Szene 36. Ekstase und Erkenntnis – Forschungen zu Zungenreden und Spiritualität
Natalis Schreibtisch ist ein wertvolles Antikmöbel, an dem sie, umgeben von Bücherstapeln, sitzt, die sich wie kleine Türme um sie herum erheben. Ihr Blick ist auf den Bildschirm ihres Laptops gerichtet, auf dem sie recherchiert. Die Stille des Raumes wird nur durch das leise Ticken einer alten Standuhr und das gelegentliche Klacken ihrer Tastatur unterbrochen.
Neben ihrem Laptop liegt ihre Abschrift von Luthers Notizen zu der Prophezeiung, die sie auf so schockierende und überraschende Weise in der Bibliothek gefunden hatte. Obwohl sie mittlerweile zu einer etwas abgeklärteren Einstellung gegenüber dieser Entdeckung gefunden hat, bleibt eine tiefe Verunsicherung in ihr bestehen. Ist es möglich, dass sie in ferner Vergangenheit unbewusst den Text der Prophezeiung in fast wörtlicher Detailtreue in ihrem
Gedächtnis gespeichert hat? Natali seufzt und schüttelt ungläubig den Kopf. Aber wie wäre es sonst möglich, dass sie im Glauben war, die Prophezeiung hätte sie für ihren Roman selbst erfunden, obwohl genau dieser Text der Prophezeiung offensichtlich bereits von Luther vor vielen Jahrhunderten analysiert worden war?

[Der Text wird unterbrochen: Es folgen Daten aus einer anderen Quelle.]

/-- The offsets at which a container's contents change, in order (R163). -/
def Ash.cuts (h : Ash) : List Nat :=
  let n := h.bytes
  ([h.dataOff, h.dataOff + h.blocks * 128 * elemBits h.elem, h.scaleOff, h.scaleOff + h.blocks * 32, n].map
    (min n ·)).foldl (fun l x => insertAsc x l) [0]

/-- The pieces of a whole container (R308), by what they hold. -/
def containerPieces (t : Tensor) (h : Ash) (i : MvInst) : List Piece :=
  (h.cuts.zip (h.cuts.drop 1)).filterMap fun p =>
    if p.1 < p.2 then
      some { loc := (i.base.toNat * 256 + p.1) * 8, far := .bit ((t.addr + p.1) * 8), n := (p.2 - p.1) * 8, key := (wholeKey, p.1)
             kind := h.kindAt p.1 }
    else none

/-- The pieces of one instance up to the first access outside its region, and the fault there. -/
def mvPieces (d : BitVec 2048) (t : Tensor) (h : Ash) (cols : Nat) (i : MvInst) : List Piece × Option FaultInfo :=
  let lo := i.base.toNat * 256
  let l := if t.ashlar then containerPieces t h i
    else if i.rows = 0 ∨ cols = 0 then [] else windowPieces t (dMat d) i cols
  let p := takeInside lo (lo + dSize d * 256) l
  (p.1, p.2.map (moveRegion (dSpace d) i.base.toNat (dSize d) i.ix))

/-- What the instances name; the first address that does not translate; poison (R324). -/
structure MvRead where
  tds  : List MvTd
  wait : Option Nat
  bad  : Bool

/-- The 32-bit word at offset `o` of bytes that begin at offset `lo` (R23). -/
def wordIn (lo : Nat) (l : List Byte) (o : Nat) : Nat := leOfList ((l.drop (o - lo)).take 4)

/-- The bytes of a container from offset `o`: at the tensor's address for a LOAD, in the region for a STORE (R308). -/
def State.partBytes (s : State) (r : Nat) (c : RoomCmd) (e : Nat) (t : Tensor) (i : MvInst) (o n : Nat) :
    (SRead × Option Nat) × State :=
  if dOpcode c.desc = 4 then
    let l := (List.range n).map fun k => s.spaceByte r e c.ctx (dSpace c.desc) (i.base.toNat * 256 + o + k)
    (({ bytes := l, clean := l, beats := 0 }, none), s)
  else s.readOrPark r c.ctx (t.addr + o) n

/-- The code and index arrays of a container as its words by offset. -/
def Ash.words (h : Ash) (codes index : List Byte) (o : Nat) : Nat :=
  if h.codeOff ≤ o ∧ o < h.codeOff + codes.length then wordIn h.codeOff codes o else wordIn h.indexOff index o

/-- Reads what a container names: its header, and the code and index arrays of one whose header is legal and not FULL. -/
def State.readBox (s : State) (r : Nat) (c : RoomCmd) (e : Nat) (t : Tensor) (i : MvInst) : (MvTd × Option Nat) × State :=
  let p := s.partBytes r c e t i 0 64
  let h := Ash.of (leOfList p.1.1.bytes)
  if p.1.2.isSome || !h.headOk || h.full then (({ t := t, h := h, word := fun _ => 0 }, p.1.2), p.2)
  else
    let q := p.2.partBytes r c e t i h.codeOff (h.numBands * h.numGroups * 4)
    let u := q.2.partBytes r c e t i h.indexOff ((h.numBands + 1) * 4)
    (({ t := t, h := h, word := h.words q.1.1.bytes u.1.1.bytes }, q.1.2 <|> u.1.2), u.2)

Beim Abschreiben von Luthers Notizen war ihr ein Wort ins Auge gesprungen, das Luther sorgfältig hervorgehoben hatte: „glossai“, aus dem Hohelied der Liebe. Dieses Wort schien wie ein Funke, der ihre Neugier entfacht und sie auf diesen Pfad der Recherche geführt hatte.
Sie erinnert sich, wie Luther in seinen Notizen über die Bedeutung von „glossai“ als Zungen oder Sprachen spekuliert und wie er diese mit der göttlichen Inspiration in Verbindung bringt. Es ist diese Verknüpfung, die sie in die Welt des Zungenredens und der ekstatischen Zustände geführt hat.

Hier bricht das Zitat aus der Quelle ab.